Beim Übersetzen, ich musste mich erst jüngst wieder schmerzlich daran erinnern lassen, zahlt es sich aus, gerade immer wieder mal die Dinge nachzuschlagen, die man zu wissen meint. Es ist dies eine an sich feste Regel, die man im Eifer des Gefechts – den ganzen lieben langen Tag nachschlagen! – immer weder mal gern vergisst. Auch wenn sie einen hundert mal vor peinlichen Schnitzern bewahrt hat. Aber natürlich gibt es bei jeder Übersetzung nicht zu knapp Neues nachzuschlagen – da meint man schon mal, man könne sich die ollen Kamellen sparen. Zuweilen freilich ergibt die Lösung bei der Durchsicht des Absatzes im Kontext dessen, was man gerade übersetzt, schlicht keinen Sinn.

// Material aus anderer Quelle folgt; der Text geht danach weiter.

-- ==== Sys2Proof/Machine/Core.lean ====
section
/-! DEFINITION. The machine behind the host's interface. -/

def Sys2Proof.core : Host.Core :=
  { State := Sys2Proof.Machine.State, Fault := Sys2Proof.Machine.Fault,
    Refusal := Sys2Proof.Machine.Refusal, step := Sys2Proof.Machine.step,
    reset := Sys2Proof.Machine.State.reset }
end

So verhielt es sich denn mit einem Artikel, den ich eben zu übersetzen hatte, und in dem von einem »Bush moment« die Rede. Es hieß da:

Remember that old witticism of the neocons of the ascendant Bush moment back in 2003: “Everyone wants to go to Baghdad.  Real men want to go to Tehran”?1

Nun scheint man ja unter einem »Bush moment« jene Augenblicke zu verstehen, in denen es beim vorletzten ‚kanischen Präsidenten mal kurz aussetzte. Der Begriff »Bushism« scheint in diesem Zusammenhang wohl bekannter zu sein.

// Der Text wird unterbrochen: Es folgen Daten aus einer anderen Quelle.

/-- The Line Health Monitor's table (R58), with the window as the outcome has joined it (the last 32, R57), and
the one start request at an entry into DOWN (R59).  With the delivery of any outcome the PLP is in IDLE and the
line is idle (R17, R21), and the Monitor has judged it. -/
def Obligations.DeliveryJudgesLine : Prop :=
  (∀ (o : LineOutcome) (s : State),
    let w := lineWindowAfter s.nodes.lineWindow o
    let t := monitor o s
    (s.nodes.health = .up → s.lineParams.degrade ≤ failures w →
      t.nodes.health = .degraded ∧ t.events = s.events.latch (.lineDegraded, none)) ∧
    (s.nodes.health = .up → failures w < s.lineParams.degrade →
      t.nodes.health = .up ∧ t.events = s.events) ∧
    (s.nodes.health = .degraded → w.length = 32 → failures w = 32 →
      t.nodes.health = .down ∧ t.events = s.events.latch (.lineDown, none)) ∧
    (s.nodes.health = .degraded → failures w ≤ 2 →
      t.nodes.health = .up ∧ t.events = s.events) ∧
    (s.nodes.health = .degraded → ¬(w.length = 32 ∧ failures w = 32) → 2 < failures w →
      t.nodes.health = .degraded ∧ t.events = s.events) ∧
    (s.nodes.health = .down → o = .good →
      t.nodes.health = .degraded ∧ t.events = s.events.latch (.lineDegraded, none)) ∧
    (s.nodes.health = .down → o ≠ .good → t.nodes.health = .down ∧ t.events = s.events) ∧
    t.survey =
      (if s.nodes.health = .degraded ∧ t.nodes.health = .down ∧ s.lineParams.autoSurvey = true ∧
          s.survey.condition = .idle then s.survey.start
        else s.survey)) ∧
  (∀ (o : OutcomeRecord) (s : State),
    (deliver o s).plp.phase = .idle ∧ (deliver o s).plp.request = none ∧
    (deliver o s).line.condition = .idle ∧
    (deliver o s).nodes.lineWindow = lineWindowAfter s.nodes.lineWindow o.outcome ∧
    (lineWindowAfter s.nodes.lineWindow o.outcome).length =
      min 32 (s.nodes.lineWindow.length + 1) ∧
    (deliver o s).nodes.health =
      nextHealth s.nodes.health (lineWindowAfter s.nodes.lineWindow o.outcome) o.outcome
        s.lineParams.degrade)

/-- What a delivered SET outcome does.  To the actuator's refresh credit and retry wait (R33, R34): GOOD
repays one, not below −3; BAD, MISS and JABBER set the retry wait; a dropped outcome changes neither.  To the
entry (R146 to R148): a dropped outcome changes nothing; a GOOD acknowledges the value sent, clears the failed
SETs and makes the entry ACTIVE, and with an ECHO the position is kept and matches within 5, or counts a mismatch,
with ACTUATOR_MISMATCH at 3; under the kind mark the acknowledged value, the position and the count stay; a
failure counts to 4, and at 4 the entry is LOST, with ACTUATOR_LOST where it was not.  Every other actuator
stays. -/
def Obligations.SetOutcomeCredit : Prop :=
  ∀ (o : OutcomeRecord) (s : State) (i : Nat) (a : Actuator),
    o.request.owner = .actuator i → s.outputs.entries[i]? = some a →
    let t := deliver o s
    let entry := t.outputs.entries[i]?
    (s.outputs.dropMark = true →
      entry.map (·.owed) = some a.owed ∧ t.line.retryWait = s.line.retryWait) ∧
    (s.outputs.dropMark = false → o.outcome = .good →
      entry.map (·.owed) = some (max (-3) (a.owed - 1)) ∧ t.line.retryWait = s.line.retryWait) ∧
    (s.outputs.dropMark = false → o.outcome ≠ .good →
      entry.map (·.owed) = some a.owed ∧ t.line.retryWait = s.line.retryWait.set i true) ∧
    (s.outputs.dropMark = true → entry = some a) ∧
    (∀ g v, s.outputs.dropMark = false → o.outcome = .good → o.response = some g →
      o.request.argument = some v →
      let active : Actuator := { a with owed := max (-3) (a.owed - 1), failed := 0, state := .active }
      let acked : Actuator := { active with acknowledged := some v }
      let position :=
        match v, g.payload with
        | .percent _, b :: _ => if b.toNat ≤ 100 then some (ActValue.percent b.toNat) else none
        | .fan _, b :: _ => (fanOf b).map ActValue.fan
        | _, [] => none
      let near :=
        match v, position with
        | .percent x, some (.percent y) => y ≤ x + 5 ∧ x ≤ y + 5
        | .fan x, some (.fan y) => x = y
        | _, _ => False
      (s.outputs.kindMark = true → entry = some active) ∧
      (s.outputs.kindMark = false → g.kind ≠ .echo → entry = some acked) ∧
      (s.outputs.kindMark = false → g.kind = .echo → near →
        entry = some { acked with echoed := position, mismatches := 0 }) ∧
      (s.outputs.kindMark = false → g.kind = .echo → ¬near →
        entry = some { acked with echoed := position, mismatches := min 3 (a.mismatches + 1) } ∧
          (2 ≤ a.mismatches → s.events.flags.length = 25 → t.events.latched 10 = true))) ∧
    (s.outputs.dropMark = false → o.outcome ≠ .good → o.response = none →
      entry =
          some
            { a with
              failed := min 4 (a.failed + 1), state := if 3 ≤ a.failed then .lost else a.state } ∧
        (3 ≤ a.failed → a.state ≠ .lost → s.events.flags.length = 25 →
          t.events.latched 11 = true)) ∧
    ∀ j, j ≠ i → t.outputs.entries[j]? = s.outputs.entries[j]?

/-! ## The Node Tables -/

/-- A delivered READ outcome of a probe acts on the supervision of the polled slot alone, and not at all under the
drop mark (R45, R46); its reading is then the one the Moisture Converter made of the outcome, if it made one (R47,
R49), whatever sweep completion follows (which only ages readings, R80).  That of an air point acts on its entry
alone: a temperature of −400..1500 in a READING that is no repeat and shows no sensor fault becomes the last
temperature with the count 0 (R49), and its supervision goes under node number 64 to 71 (R54).  The supervision's
events are raised.  While the record's polarity is UNKNOWN the outcome moves its search state by the table of R37,
and no other search state changes. -/
def Obligations.ProbeOutcomeApplied : Prop :=
  (∀ (o : OutcomeRecord) (s : State) (i : Nat) (p : ProbeRecord),
    o.request.owner = .probe i → s.nodes.probes[i]? = some p →
    (s.nodes.dropMark = true →
      ((deliver o s).nodes.probes[i]?).map (·.node) = some p.node) ∧
    (s.nodes.dropMark = false →
      ((deliver o s).nodes.probes[i]?).map (·.node) =
        some (p.node.take i s.lineParams.quarantine o).1) ∧
    (s.nodes.dropMark = false → p.node.pollable = true →
      ((deliver o s).nodes.probes[i]?).map (fun q => q.reading.map fun r => { r with age := 0 }) =
        some
          ((readingAfter s.calibration s.nodes (s.schedule.charge.setpoints.map (·.activeDb)) p
              s.line.sweepNumber o).map fun r => { r with age := 0 })) ∧
    (s.nodes.dropMark = false → s.events.flags.length = 25 →
      ∀ e ∈ (p.node.take i s.lineParams.quarantine o).2,
        (deliver o s).events.latched e.1.number = true) ∧
    (∀ j, j ≠ i →
      ((deliver o s).nodes.probes[j]?).map (·.node) = (s.nodes.probes[j]?).map (·.node)) ∧
    ((deliver o s).nodes.airs.map (·.node)) = s.nodes.airs.map (·.node)) ∧
  (∀ (o : OutcomeRecord) (s : State) (i : Nat) (a : AirRecord),
    o.request.owner = .air i → s.nodes.airs[i]? = some a →
    let t := deliver o s
    let taken := a.node.take (i + 64) s.lineParams.quarantine o
    (s.nodes.dropMark = true → t.nodes.airs = s.nodes.airs) ∧
    (s.nodes.dropMark = false → o.response = none →
      t.nodes.airs = s.nodes.airs.set i { a with node := taken.1 }) ∧
    (∀ g, s.nodes.dropMark = false → a.node.pollable = true → o.response = some g →
      let degrees := fieldSigned g.payload 0
      let brings :=
        g.kind = .reading ∧ a.node.lastSequence ≠ some g.sequence ∧ 3 ≤ g.payload.length ∧
          (byteAt g.payload 2).getLsbD 0 = false ∧ -400 ≤ degrees ∧ degrees ≤ 1500
      (brings →
        t.nodes.airs =
          s.nodes.airs.set i { a with node := taken.1, lastTemp := some degrees, cycles := 0 }) ∧
      (¬brings → t.nodes.airs = s.nodes.airs.set i { a with node := taken.1 })) ∧
    (s.nodes.dropMark = false → s.events.flags.length = 25 →
      ∀ e ∈ taken.2, t.events.latched e.1.number = true) ∧
    t.nodes.probes = s.nodes.probes) ∧
  (∀ (o : OutcomeRecord) (s : State),
    let t := deliver o s
    let searched (known : Option Polarity) (q : Search) : Search :=
      if s.nodes.dropMark = false ∧ known = none then
        match o.outcome with
        | .miss =>
          if q.tally = 0 then { polarity := q.polarity, tally := 1 }
          else
            { polarity := if q.polarity = .normal then .reversed else .normal, tally := 0 }
        | .bad | .jabber => { polarity := q.polarity, tally := 0 }
        | .good => { polarity := .normal, tally := 0 }
      else q
    (∀ i p, o.request.owner = .probe i → s.nodes.probes[i]? = some p →
      t.line.probeSearch[i]? = (s.line.probeSearch[i]?).map (searched p.node.polarity) ∧
      (∀ j, j ≠ i → t.line.probeSearch[j]? = s.line.probeSearch[j]?) ∧
      t.line.airSearch = s.line.airSearch) ∧
    (∀ i a, o.request.owner = .air i → s.nodes.airs[i]? = some a →
      t.line.airSearch[i]? = (s.line.airSearch[i]?).map (searched a.node.polarity) ∧
      (∀ j, j ≠ i → t.line.airSearch[j]? = s.line.airSearch[j]?) ∧
      t.line.probeSearch = s.line.probeSearch))

/-- The supervision states (R50 to R53) of a record with node number `k` and quarantine time `q`: the first
GOOD in UNSEEN makes it ACTIVE with a window of that GOOD alone; a JABBER isolates it; the MISS that brings
the count to 8 makes it LOST, whatever the window holds; the third failure entry makes an ACTIVE record
SUSPECT; eight entries with no failure make a SUSPECT record ACTIVE; a GOOD makes a LOST record SUSPECT.  Every GOOD brings
its sequence number and its polarity, and POLARITY_CHANGE where another one was known (R48), after the event of the
state change, since R45 has the steps of R46 before those of R48.  A sequence number is
judged NORMAL at the first GOOD or one after the last, modulo 16, REPEAT where it is the last, and GAP otherwise
(R47): a READING judged REPEAT leaves the slot's reading, one judged GAP is converted with its mark. -/
def Obligations.SupervisionStates : Prop :=
  ∀ (n : NodeRecord) (k q : Nat) (r : Request) (g : GoodResponse),
    let window (o : LineOutcome) := lastN 8 (n.window ++ [o])
    let good : OutcomeRecord := { request := r, outcome := .good, response := some g }
    let fails (o : LineOutcome) : OutcomeRecord := { request := r, outcome := o, response := none }
    (n.state = .unseen →
      (n.take k q good).1 =
        { n with
          state := .active, window := [.good], misses := 0, lastSequence := some g.sequence,
          polarity := some g.sync }) ∧
    (n.state = .unseen ∨ n.state = .active ∨ n.state = .suspect ∨ n.state = .lost →
      n.take k q (fails .jabber) =
        ({ n with state := .isolated, quarantine := some q, window := window .jabber, misses := 0 },
          [(.nodeIsolated, some k)])) ∧
    (n.state = .unseen ∨ n.state = .active ∨ n.state = .suspect → n.misses = 7 →
      n.take k q (fails .miss) =
        ({ n with state := .lost, window := window .miss, misses := 8 },
          [(.probeLost, some k)])) ∧
    (n.state = .active → n.misses < 7 → 3 ≤ failures (window .miss) →
      n.take k q (fails .miss) =
        ({ n with state := .suspect, window := window .miss, misses := n.misses + 1 },
          [(.probeSuspect, some k)])) ∧
    (n.state = .active → 3 ≤ failures (window .bad) →
      n.take k q (fails .bad) =
        ({ n with state := .suspect, window := window .bad, misses := 0 },
          [(.probeSuspect, some k)])) ∧
    (n.state = .active → failures (window .bad) < 3 →
      n.take k q (fails .bad) = ({ n with window := window .bad, misses := 0 }, [])) ∧
    (n.state = .suspect → (window .good).length = 8 → failures (window .good) = 0 →
      (n.take k q good).1.state = .active) ∧
    (n.state = .lost → n.polarity = some g.sync →
      n.take k q good =
        ({ n with
           state := .suspect, window := window .good, misses := 0,
           lastSequence := some g.sequence }, [(.probeSuspect, some k)])) ∧
    (∀ p, n.state = .lost → n.polarity = some p → p ≠ g.sync →
      n.take k q good =
        ({ n with
           state := .suspect, window := window .good, misses := 0,
           lastSequence := some g.sequence, polarity := some g.sync },
          [(.probeSuspect, some k), (.polarityChange, some k)])) ∧
    (n.state = .lost →
      n.take k q (fails .bad) = ({ n with window := window .bad, misses := 0 }, [])) ∧
    (n.pollable = true →
      (n.take k q good).1.lastSequence = some g.sequence ∧
      (n.take k q good).1.polarity = some g.sync ∧
      ((.polarityChange, some k) ∈ (n.take k q good).2 ↔
        n.polarity ≠ none ∧ n.polarity ≠ some g.sync)) ∧
    (judgeSequence none g.sequence = .normal ∧
      ∀ last,
        (judgeSequence (some last) g.sequence = .normal ↔ g.sequence = (last + 1) % 16) ∧
        (judgeSequence (some last) g.sequence = .repeated ↔ g.sequence = last) ∧
        (judgeSequence (some last) g.sequence = .gap ↔
          g.sequence ≠ (last + 1) % 16 ∧ g.sequence ≠ last)) ∧
    (∀ (table : List SpeciesGroup) (nodes : NodeTables) (db : Option Nat) (slot : ProbeRecord)
        (sweep : Nat),
      slot.node = n →
      let after := readingAfter table nodes db slot sweep good
      let converted (gap : Bool) :=
        (convert table nodes db slot sweep gap g.payload).orElse fun _ => slot.reading
      (g.kind ≠ .reading ∨ n.lastSequence = some g.sequence → after = slot.reading) ∧
      (g.kind = .reading → n.lastSequence = none → after = converted false) ∧
      (∀ last, g.kind = .reading → n.lastSequence = some last → g.sequence ≠ last →
        after = converted (decide (g.sequence ≠ (last + 1) % 16))))

/-- The end of a quarantine: an ISOLATED record becomes UNSEEN with its window emptied, its count 0, its last
sequence number and its quarantine absent, and its polarity kept (R53); every other record stays as it is.
Node numbers 64..71 are the air points (R54). -/
def Obligations.QuarantineEnds : Prop :=
  ∀ (k : Fin 72) (s : State), s.resetHeld = false →
    (∀ p, k.val < 64 → s.nodes.probes[k.val]? = some p → p.node.state = .isolated →
      exec (.quarantineEnd k) s =
        .next
          { s with
            nodes :=
              { s.nodes with
                probes :=
                  s.nodes.probes.set k.val
                    { p with
                      node :=
                        { p.node with
                          state := .unseen, window := [], misses := 0, lastSequence := none,
                          quarantine := none } } } }) ∧
    (∀ a, 64 ≤ k.val → s.nodes.airs[k.val - 64]? = some a → a.node.state = .isolated →
      exec (.quarantineEnd k) s =
        .next
          { s with
            nodes :=
              { s.nodes with
                airs :=
                  s.nodes.airs.set (k.val - 64)
                    { a with
                      node :=
                        { a.node with
                          state := .unseen, window := [], misses := 0, lastSequence := none,
                          quarantine := none } } } })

Um nur ein Beispiel zu nennen:

Obama’s Bush Moment: “Larry Summers did a heckuva job.” That phrase will go down in history along side George W. Bush’s “heckuva job, Brownie” after the Katrina fiasco. scottystarnes.wordpress.com, 2010

Hin und wieder wird denn auch unnötigerweise doppelt gemoppelt wie etwa wenn von einem »embarrassing Bush moment« die Rede ist; ein »Bush moment« ist per definitionem peinlich. Wie auch immer, diese Augenblicke summierten sich im Lauf der Jahre zum Klischee, das in einer Sammlung analog etwa zu Ostfriesenwitzen aufging. »What’s your favourite Bush moment?« ist die Frage, die das am besten auf den Punkt bringt.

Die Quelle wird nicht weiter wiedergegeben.